# Macro shots



## lois97 (Jul 1, 2006)

Couple of Macro shots taken with my Sigma 180 lens








DVD water droplets


----------



## Gary-360 (Apr 26, 2008)

Not very sharp, but not bad either.

Gary


----------



## -ROM- (Feb 23, 2007)

yeah not a bad effort, it looks like you've suffered a bit with camera shake, next time you might want to try delaying the exposure by 2 seconds to help with this, also a VERY stable tripod is required with such a long macro lens.


----------



## Bigpikle (May 21, 2007)

like the colours in the DVD droplets :thumb:

a tripod and remote release will be your friend here, and def a flash for use with any kind of animals - freezes motion perfectly :thumb:


----------



## Gary-360 (Apr 26, 2008)

Why does everyone instantly say " you need a tripod " for sharper shots, it's really miss leading.
Depending on available light (including flash), lens aperture etc. ; a faster shutter speed will eliminate shake. The success of a good macro is *light* , the more the better: and natural being the best.
I shoot macro more than any other images and very seldom use a tripod unless doing still life macro indoors and can't be bothered setting up my lights.
Now, I confess that I have invested quite heavily on lighting, SB800 (x2) and Nikon SB-R1 macro speedlights, as well as a few halogen lamps on stands, and get some great results; this eliminates a tripod or bean bag and allows me to move around an area and shoot away knowing there's plenty light on the subject.

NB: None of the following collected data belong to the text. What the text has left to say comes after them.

-- ==== Sys2Proof/Machine/Dispatch.lean ====
section
/-! DEFINITION. One arm per instruction: steps 3 to 6 of its cycle (70_reset_and_hazards.md R210). -/

namespace Sys2Proof.Machine

/-- The cycle of instruction `i` after fetch and decode, in a core that runs a cycle. -/
def exec (i : Instr) (s : State) : Host.Outcome State Fault Refusal :=
  match i with
  | .nop => Sys2Proof.Machine.execNop s
  | .halt ignored => Sys2Proof.Machine.execHalt ignored s
  | .page rd => Sys2Proof.Machine.execPage rd s
  | .sub rd rs => Sys2Proof.Machine.execSub rd rs s
  | .load rd rs => Sys2Proof.Machine.execLoad rd rs s
  | .store rd rs => Sys2Proof.Machine.execStore rd rs s
  | .skipz rd => Sys2Proof.Machine.execSkipz rd s
  | .skipnz rd => Sys2Proof.Machine.execSkipnz rd s
  | .skipl rd => Sys2Proof.Machine.execSkipl rd s
  | .skipge rd => Sys2Proof.Machine.execSkipge rd s
  | .jalr rd rs => Sys2Proof.Machine.execJalr rd rs s
  | .nand rd rs => Sys2Proof.Machine.execNand rd rs s
  | .add rd rs => Sys2Proof.Machine.execAdd rd rs s
  | .inc rd => Sys2Proof.Machine.execInc rd s
  | .dec rd => Sys2Proof.Machine.execDec rd s
  | .out rd => Sys2Proof.Machine.execOut rd s
  | .inp rd => Sys2Proof.Machine.execInp rd s
  | .jmpfar rd rs => Sys2Proof.Machine.execJmpfar rd rs s
  | .push rd => Sys2Proof.Machine.execPush rd s
  | .pop rd => Sys2Proof.Machine.execPop rd s
  | .stackpage rd => Sys2Proof.Machine.execStackpage rd s
  | .sli rd imm => Sys2Proof.Machine.execSli rd imm s

end Sys2Proof.Machine
end

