-- ==== Sys2Proof/Certificates/Slice0/Obligations.lean ====
section
/-! DEFINITION. The statements for the provers. `t` is the state after, `s` the state before. -/

open Sys2Proof Sys2Proof.Machine

/-! ### One instruction each: its byte, that it completes, its result, and what it leaves unchanged -/

/-- 40_nop_halt.md R90. Only the whole byte 0x00 is NOP: the bytes 0x04, 0x08 and 0x0C are illegal. -/
def Obligations.NopOnlyAdvancesPc : Prop :=
  ∀ s : State, decode 0x00 = .legal .nop ∧ (∀ rd, rd ≠ 0 → decode (rowByte 0x00 rd 0) = .illegalOpcode (rowByte 0x00 rd 0)) ∧
    ∃ t, exec .nop s = .next t ∧ t.pc = s.pc + 1 ∧
      SameRegisters s t ∧ SameControl s t ∧ SameMemory s t

/-- 40_nop_halt.md, HALT: the cycle completes, `halted` is set, and no further cycle runs, however often one is asked
for. That the two rd bits are ignored, so that 0x05, 0x09 and 0x0D are HALT too, is the spec's decision D9
(92_eei_decisions.md, log entry 3); that the trace record's snapshot shows `halted` is its decision D17 (log entry
17). -/
def Obligations.HaltSetsHaltedForGood : Prop :=
  ∀ (ignored : BitVec 2) (s : State), decode (rowByte 0x01 ignored 0) = .legal (.halt ignored) ∧
    ∃ t, exec (.halt ignored) s = .next t ∧ t.halted = true ∧ (∀ k, Reaches k t t) ∧ t.pc = s.pc + 1 ∧
      (∃ r, t.trace = s.trace ++ [r] ∧ r.variant = .halt ∧ r.snapshot.halted = true) ∧
      SameRegisters s t ∧ t.sp = s.sp ∧ SamePages s t ∧ t.fault = s.fault ∧ SameConsole s t ∧ SameMemory s t

/-- 41_memory_ops.md R101. -/
def Obligations.PageSetsDatapage : Prop :=
  ∀ (rd : Reg) (s : State), decode (rowByte 0x02 rd.index 0) = .legal (.page rd) ∧
    ∃ t, exec (.page rd) s = .next t ∧ t.datapage = s.reg rd ∧ t.pc = s.pc + 1 ∧
      t.codepage = s.codepage ∧ t.stackpage = s.stackpage ∧
      SameRegisters s t ∧ t.sp = s.sp ∧ SameRunFlags s t ∧ SameConsole s t ∧ SameMemory s t

/-- 41_memory_ops.md R102. The offset is the value `rs` has before the write, `rd = rs` included. -/
def Obligations.LoadReadsTheDataPage : Prop :=
  ∀ (rd rs : Reg) (s : State), decode (rowByte 0x20 rd.index rs.index) = .legal (.load rd rs) ∧
    ∃ t, exec (.load rd rs) s = .next t ∧ t.reg rd = s.memRead s.datapage (s.reg rs) ∧
      SameRegistersBut rd s t ∧ t.pc = s.pc + 1 ∧ SameControl s t ∧ SameMemory s t

/-- 41_memory_ops.md R103. The stored cell is `datapage : x[rs]`, the value `x[rd]`. -/
def Obligations.StoreWritesTheDataPage : Prop :=
  ∀ (rd rs : Reg) (s : State), decode (rowByte 0x30 rd.index rs.index) = .legal (.store rd rs) ∧
    ∃ t, exec (.store rd rs) s = .next t ∧ t.memRead s.datapage (s.reg rs) = s.reg rd ∧
      SameMemoryBut s.datapage (s.reg rs) s t ∧ SameRegisters s t ∧ t.pc = s.pc + 1 ∧ SameControl s t

/-- 42_alu.md R111. -/
def Obligations.SubSubtractsModulo256 : Prop :=
  ∀ (rd rs : Reg) (s : State), decode (rowByte 0x10 rd.index rs.index) = .legal (.sub rd rs) ∧
    ∃ t, exec (.sub rd rs) s = .next t ∧
      (t.reg rd).toNat = ((s.reg rd).toNat + 256 - (s.reg rs).toNat) % 256 ∧
      SameRegistersBut rd s t ∧ t.pc = s.pc + 1 ∧ SameControl s t ∧ SameMemory s t

/-- 42_alu.md R112. Bit by bit. -/
def Obligations.NandComplementsTheAnd : Prop :=
  ∀ (rd rs : Reg) (s : State), decode (rowByte 0x60 rd.index rs.index) = .legal (.nand rd rs) ∧
    ∃ t, exec (.nand rd rs) s = .next t ∧
      (∀ k, k < 8 → (t.reg rd).getLsbD k = !((s.reg rd).getLsbD k && (s.reg rs).getLsbD k)) ∧
      SameRegistersBut rd s t ∧ t.pc = s.pc + 1 ∧ SameControl s t ∧ SameMemory s t

/-- 42_alu.md R113. -/
def Obligations.AddAddsModulo256 : Prop :=
  ∀ (rd rs : Reg) (s : State), decode (rowByte 0x70 rd.index rs.index) = .legal (.add rd rs) ∧
    ∃ t, exec (.add rd rs) s = .next t ∧
      (t.reg rd).toNat = ((s.reg rd).toNat + (s.reg rs).toNat) % 256 ∧
      SameRegistersBut rd s t ∧ t.pc = s.pc + 1 ∧ SameControl s t ∧ SameMemory s t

I am not dismissing the tripod, but to snap an image of an insect moving on a windy day, a tripod is useless, a mono-pod would be better.

The image of the water drops on the CD is a favourite of mine, which I have personally played around with on a good number of occasions, for this, a tripod is a good idea, unless you have more light, then omit the tripod!

So, don't always assume a tripod is the way to go; Light, Light, Light!!


----------



## -ROM- (Feb 23, 2007)

rmorgan84 said:


> yeah not a bad effort, it looks like you've suffered a bit with camera shake, next time you might want to try delaying the exposure by 2 seconds to help with this, also a VERY stable tripod is required *with such a long macro lens*.





Gary-360 said:


> Why does everyone instantly say " you need a tripod " for sharper shots, it's really miss leading.
> Depending on available light (including flash), lens aperture etc. ; a faster shutter speed will eliminate shake. The success of a good macro is *light* , the more the better: and natural being the best.
> I shoot macro more than any other images and very seldom use a tripod unless doing still life macro indoors and can't be bothered setting up my lights.
> Now, I confess that I have invested quite heavily on lighting, SB800 (x2) and Nikon SB-R1 macro speedlights, as well as a few halogen lamps on stands, and get some great results; this eliminates a tripod or bean bag and allows me to move around an area and shoot away knowing there's plenty light on the subject.
> ...


I didn't say it was needed for all macro photography, as you point out some situations it is not suitable, but you'll notice i've highlighted the fact that i was making a recommendation based on the lens he has.


----------



## caledonia (Sep 13, 2008)

Any way leaving those two to fight it out. Great shots there M8 love the water dropplets.:thumb:


----------



## Gary-360 (Apr 26, 2008)

rmorgan84 said:


> I didn't say it was needed for all macro photography, as you point out some situations it is not suitable, but you'll notice i've highlighted the fact that i was making a recommendation based on the lens he has.


I didn't say you did, I was speaking generally. Perhaps I should have elaborated a little more.

Gary

PS: for shots of insects, I tend use a 70-200mm f2.8 lens, handheld on a bright day


----------



## Orca (Apr 16, 2007)

They're superb! One I was really happy with was this one:









http://www.pjgh.co.uk/gallery_albums/orca_miscellaneous/DSCF6541.jpg

... it's a macro of the top of a fence post in heavy frost:









http://www.pjgh.co.uk/gallery_albums/orca_miscellaneous/DSCF6550.jpg

They're taken on a Fuji E500 point and shoot camera! Click the link below the picture to see the full-size picture.


----------



## Bigpikle (May 21, 2007)

Gary-360 said:


> I didn't say you did, I was speaking generally. Perhaps I should have elaborated a little more.
> 
> Gary
> 
> PS: for shots of insects, I tend use a 70-200mm f2.8 lens, handheld on a bright day


agreed - but a tripod can also make a huge difference for composition, slowing you down, giving you a chance to look, adjust etc. i agree its not much use for animals, but if depth of field is something you're after then it can be a real bonus to be able to get 1-2 sec exposures...

Personally I love the shallowest dof I can get, even in many macro shots, but still use a tripod as often as possible, although I dont shoot animals very often


----------



## Bero (Mar 9, 2008)

Nice idea on the CD...been playing about with it myself now....

Not as good as yours but i was impressed with the casio exilim.


----------



## leeshez (Dec 26, 2005)

Good effort .


----------



## Kobak (May 15, 2008)

My shot;


----------



## lois97 (Jul 1, 2006)

Nice shot:thumb:what kind of bug is that:doublesho


----------



## n_d_fox (Apr 18, 2007)

lois97 said:


> Nice shot:thumb:what kind of bug is that:doublesho


The sort i would be running away from not photographing !


----------